- _What needs to be done_: Below are lines of data; restate word for word those running from the line containing "status of a command. -/" to the line containing "presented word. -/", inclusive, and no others.

Stored data entries:

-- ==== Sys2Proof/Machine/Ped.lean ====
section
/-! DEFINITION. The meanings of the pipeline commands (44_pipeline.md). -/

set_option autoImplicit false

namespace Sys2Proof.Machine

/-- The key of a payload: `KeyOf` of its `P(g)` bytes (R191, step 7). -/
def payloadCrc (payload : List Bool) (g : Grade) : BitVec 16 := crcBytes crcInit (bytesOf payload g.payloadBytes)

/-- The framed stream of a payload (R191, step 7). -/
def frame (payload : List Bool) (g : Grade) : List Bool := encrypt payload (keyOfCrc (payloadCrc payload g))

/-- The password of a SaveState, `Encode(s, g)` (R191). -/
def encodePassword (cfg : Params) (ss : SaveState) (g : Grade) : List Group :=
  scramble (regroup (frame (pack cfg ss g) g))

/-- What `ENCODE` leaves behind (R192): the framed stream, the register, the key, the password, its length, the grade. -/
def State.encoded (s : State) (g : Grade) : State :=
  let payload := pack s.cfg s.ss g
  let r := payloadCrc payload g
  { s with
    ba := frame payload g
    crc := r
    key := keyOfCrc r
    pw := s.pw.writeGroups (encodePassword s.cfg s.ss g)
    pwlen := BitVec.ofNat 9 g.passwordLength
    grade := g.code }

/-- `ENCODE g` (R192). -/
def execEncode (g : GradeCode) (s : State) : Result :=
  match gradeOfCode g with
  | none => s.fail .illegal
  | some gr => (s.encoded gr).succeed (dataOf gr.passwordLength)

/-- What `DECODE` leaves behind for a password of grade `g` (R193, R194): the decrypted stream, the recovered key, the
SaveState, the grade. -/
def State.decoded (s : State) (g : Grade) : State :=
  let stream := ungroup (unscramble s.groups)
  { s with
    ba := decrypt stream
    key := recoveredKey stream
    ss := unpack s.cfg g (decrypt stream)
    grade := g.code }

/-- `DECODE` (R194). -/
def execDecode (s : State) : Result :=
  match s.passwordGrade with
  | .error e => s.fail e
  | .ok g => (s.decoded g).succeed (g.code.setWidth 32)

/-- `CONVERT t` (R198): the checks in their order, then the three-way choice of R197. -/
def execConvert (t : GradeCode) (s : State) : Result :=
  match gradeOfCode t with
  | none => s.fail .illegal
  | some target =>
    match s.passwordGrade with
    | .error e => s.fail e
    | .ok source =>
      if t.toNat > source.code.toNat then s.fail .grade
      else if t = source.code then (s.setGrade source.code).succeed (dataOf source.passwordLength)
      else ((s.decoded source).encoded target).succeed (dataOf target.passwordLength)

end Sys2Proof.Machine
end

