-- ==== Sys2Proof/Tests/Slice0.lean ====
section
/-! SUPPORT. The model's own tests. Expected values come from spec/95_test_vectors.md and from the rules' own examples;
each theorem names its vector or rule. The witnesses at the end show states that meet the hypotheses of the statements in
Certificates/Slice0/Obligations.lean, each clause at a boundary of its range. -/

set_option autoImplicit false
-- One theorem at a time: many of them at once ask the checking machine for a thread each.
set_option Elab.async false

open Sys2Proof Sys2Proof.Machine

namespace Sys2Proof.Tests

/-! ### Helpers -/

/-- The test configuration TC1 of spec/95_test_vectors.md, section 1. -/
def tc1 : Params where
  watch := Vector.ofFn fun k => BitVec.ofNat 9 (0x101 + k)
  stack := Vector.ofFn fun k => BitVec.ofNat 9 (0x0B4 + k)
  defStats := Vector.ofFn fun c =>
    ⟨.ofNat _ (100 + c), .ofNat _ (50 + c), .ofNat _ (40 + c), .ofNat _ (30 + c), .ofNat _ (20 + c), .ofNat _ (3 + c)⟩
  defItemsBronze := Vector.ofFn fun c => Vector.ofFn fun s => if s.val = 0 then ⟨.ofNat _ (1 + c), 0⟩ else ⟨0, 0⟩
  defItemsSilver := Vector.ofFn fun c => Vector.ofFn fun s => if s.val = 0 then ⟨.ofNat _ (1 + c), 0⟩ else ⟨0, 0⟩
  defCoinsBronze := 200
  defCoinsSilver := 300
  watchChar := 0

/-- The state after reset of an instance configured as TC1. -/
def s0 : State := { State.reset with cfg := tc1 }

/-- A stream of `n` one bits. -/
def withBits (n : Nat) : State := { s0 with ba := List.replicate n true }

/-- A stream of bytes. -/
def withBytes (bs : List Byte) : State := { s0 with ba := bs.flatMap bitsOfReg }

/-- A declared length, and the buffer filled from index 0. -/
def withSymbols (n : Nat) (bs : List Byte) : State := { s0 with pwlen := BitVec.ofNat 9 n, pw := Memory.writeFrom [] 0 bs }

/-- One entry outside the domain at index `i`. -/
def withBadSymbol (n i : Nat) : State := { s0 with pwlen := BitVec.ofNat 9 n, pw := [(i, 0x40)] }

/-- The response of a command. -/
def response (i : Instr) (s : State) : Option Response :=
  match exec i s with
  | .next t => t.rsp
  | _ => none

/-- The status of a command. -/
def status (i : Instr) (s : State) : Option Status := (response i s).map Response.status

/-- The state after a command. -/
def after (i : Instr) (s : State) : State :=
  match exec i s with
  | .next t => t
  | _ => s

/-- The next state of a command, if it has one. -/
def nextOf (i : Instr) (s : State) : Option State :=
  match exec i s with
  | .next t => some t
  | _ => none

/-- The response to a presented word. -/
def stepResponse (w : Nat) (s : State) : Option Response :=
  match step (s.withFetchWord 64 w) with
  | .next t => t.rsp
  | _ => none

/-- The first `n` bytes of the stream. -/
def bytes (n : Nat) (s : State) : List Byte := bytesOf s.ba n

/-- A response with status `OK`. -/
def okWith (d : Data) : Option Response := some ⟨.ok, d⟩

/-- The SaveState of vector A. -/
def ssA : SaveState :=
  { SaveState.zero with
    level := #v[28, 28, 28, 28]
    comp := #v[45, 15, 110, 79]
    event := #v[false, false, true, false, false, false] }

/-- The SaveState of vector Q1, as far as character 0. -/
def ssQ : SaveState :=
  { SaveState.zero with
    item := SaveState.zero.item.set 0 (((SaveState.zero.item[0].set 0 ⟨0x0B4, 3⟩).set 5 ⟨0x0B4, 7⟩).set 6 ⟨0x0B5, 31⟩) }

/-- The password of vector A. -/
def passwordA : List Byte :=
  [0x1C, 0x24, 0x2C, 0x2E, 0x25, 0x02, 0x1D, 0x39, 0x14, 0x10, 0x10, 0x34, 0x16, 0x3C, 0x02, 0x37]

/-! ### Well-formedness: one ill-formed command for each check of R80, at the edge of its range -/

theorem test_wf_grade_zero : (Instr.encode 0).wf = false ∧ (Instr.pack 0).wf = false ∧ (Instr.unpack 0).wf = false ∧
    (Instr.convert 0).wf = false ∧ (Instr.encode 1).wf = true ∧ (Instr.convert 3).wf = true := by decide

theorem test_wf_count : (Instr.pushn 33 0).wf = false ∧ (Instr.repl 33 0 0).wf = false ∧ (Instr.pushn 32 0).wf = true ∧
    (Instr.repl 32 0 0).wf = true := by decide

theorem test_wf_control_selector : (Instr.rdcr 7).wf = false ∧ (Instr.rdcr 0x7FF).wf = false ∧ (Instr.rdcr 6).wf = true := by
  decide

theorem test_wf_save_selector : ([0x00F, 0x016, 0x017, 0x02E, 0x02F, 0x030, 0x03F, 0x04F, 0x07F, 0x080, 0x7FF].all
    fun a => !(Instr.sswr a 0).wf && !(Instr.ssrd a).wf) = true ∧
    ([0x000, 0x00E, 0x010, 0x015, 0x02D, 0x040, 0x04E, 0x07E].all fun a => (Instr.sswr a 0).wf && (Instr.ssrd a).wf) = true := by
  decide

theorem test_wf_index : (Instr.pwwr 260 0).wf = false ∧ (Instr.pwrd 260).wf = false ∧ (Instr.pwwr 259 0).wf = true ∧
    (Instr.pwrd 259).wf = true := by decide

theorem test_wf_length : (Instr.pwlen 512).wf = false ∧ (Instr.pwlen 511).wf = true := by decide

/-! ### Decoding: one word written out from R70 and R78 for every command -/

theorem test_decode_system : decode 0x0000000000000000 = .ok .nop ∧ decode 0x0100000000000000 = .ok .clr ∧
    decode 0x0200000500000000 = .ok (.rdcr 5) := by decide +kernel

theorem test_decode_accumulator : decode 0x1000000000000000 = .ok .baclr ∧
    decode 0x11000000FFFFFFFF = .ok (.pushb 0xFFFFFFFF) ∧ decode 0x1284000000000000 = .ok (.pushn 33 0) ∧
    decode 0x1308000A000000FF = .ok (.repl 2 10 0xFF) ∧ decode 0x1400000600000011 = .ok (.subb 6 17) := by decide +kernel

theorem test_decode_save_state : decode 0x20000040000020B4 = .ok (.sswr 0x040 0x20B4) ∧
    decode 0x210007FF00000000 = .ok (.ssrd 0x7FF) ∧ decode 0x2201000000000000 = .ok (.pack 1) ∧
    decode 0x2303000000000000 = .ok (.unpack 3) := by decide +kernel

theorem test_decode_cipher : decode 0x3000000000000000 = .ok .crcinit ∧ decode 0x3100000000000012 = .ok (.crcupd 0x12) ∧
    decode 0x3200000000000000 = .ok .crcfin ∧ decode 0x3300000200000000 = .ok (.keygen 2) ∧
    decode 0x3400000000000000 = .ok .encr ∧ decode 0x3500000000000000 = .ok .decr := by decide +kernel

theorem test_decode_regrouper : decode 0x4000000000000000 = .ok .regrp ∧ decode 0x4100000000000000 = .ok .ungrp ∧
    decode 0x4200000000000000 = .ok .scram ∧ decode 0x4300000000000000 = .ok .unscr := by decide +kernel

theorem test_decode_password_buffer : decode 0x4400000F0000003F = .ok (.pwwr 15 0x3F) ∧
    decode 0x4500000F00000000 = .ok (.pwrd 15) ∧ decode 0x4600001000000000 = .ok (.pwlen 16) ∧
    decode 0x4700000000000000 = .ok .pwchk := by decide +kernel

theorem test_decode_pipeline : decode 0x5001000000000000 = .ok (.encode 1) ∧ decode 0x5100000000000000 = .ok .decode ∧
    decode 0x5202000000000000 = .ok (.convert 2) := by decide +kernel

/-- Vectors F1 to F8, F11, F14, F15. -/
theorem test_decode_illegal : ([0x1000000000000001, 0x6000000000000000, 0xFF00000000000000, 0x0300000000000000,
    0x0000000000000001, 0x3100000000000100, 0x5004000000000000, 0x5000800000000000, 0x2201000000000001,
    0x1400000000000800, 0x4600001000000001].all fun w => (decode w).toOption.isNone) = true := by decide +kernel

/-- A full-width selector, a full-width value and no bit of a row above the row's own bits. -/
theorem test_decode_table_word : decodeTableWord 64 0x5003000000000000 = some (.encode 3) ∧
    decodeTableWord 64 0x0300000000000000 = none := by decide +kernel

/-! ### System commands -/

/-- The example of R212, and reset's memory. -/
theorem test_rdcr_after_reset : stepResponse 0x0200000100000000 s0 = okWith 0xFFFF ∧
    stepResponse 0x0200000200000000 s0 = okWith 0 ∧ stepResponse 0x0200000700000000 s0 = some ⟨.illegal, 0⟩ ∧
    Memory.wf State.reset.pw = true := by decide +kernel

- _Exercise result_:
/-- The status of a command. -/
def status (i : Instr) (s : State) : Option Status := (response i s).map Response.status

/-- The state after a command. -/
def after (i : Instr) (s : State) : State :=
  match exec i s with
  | .next t => t
  | _ => s

/-- The next state of a command, if it has one. -/
def nextOf (i : Instr) (s : State) : Option State :=
  match exec i s with
  | .next t => some t
  | _ => none

/-- The response to a presented word. -/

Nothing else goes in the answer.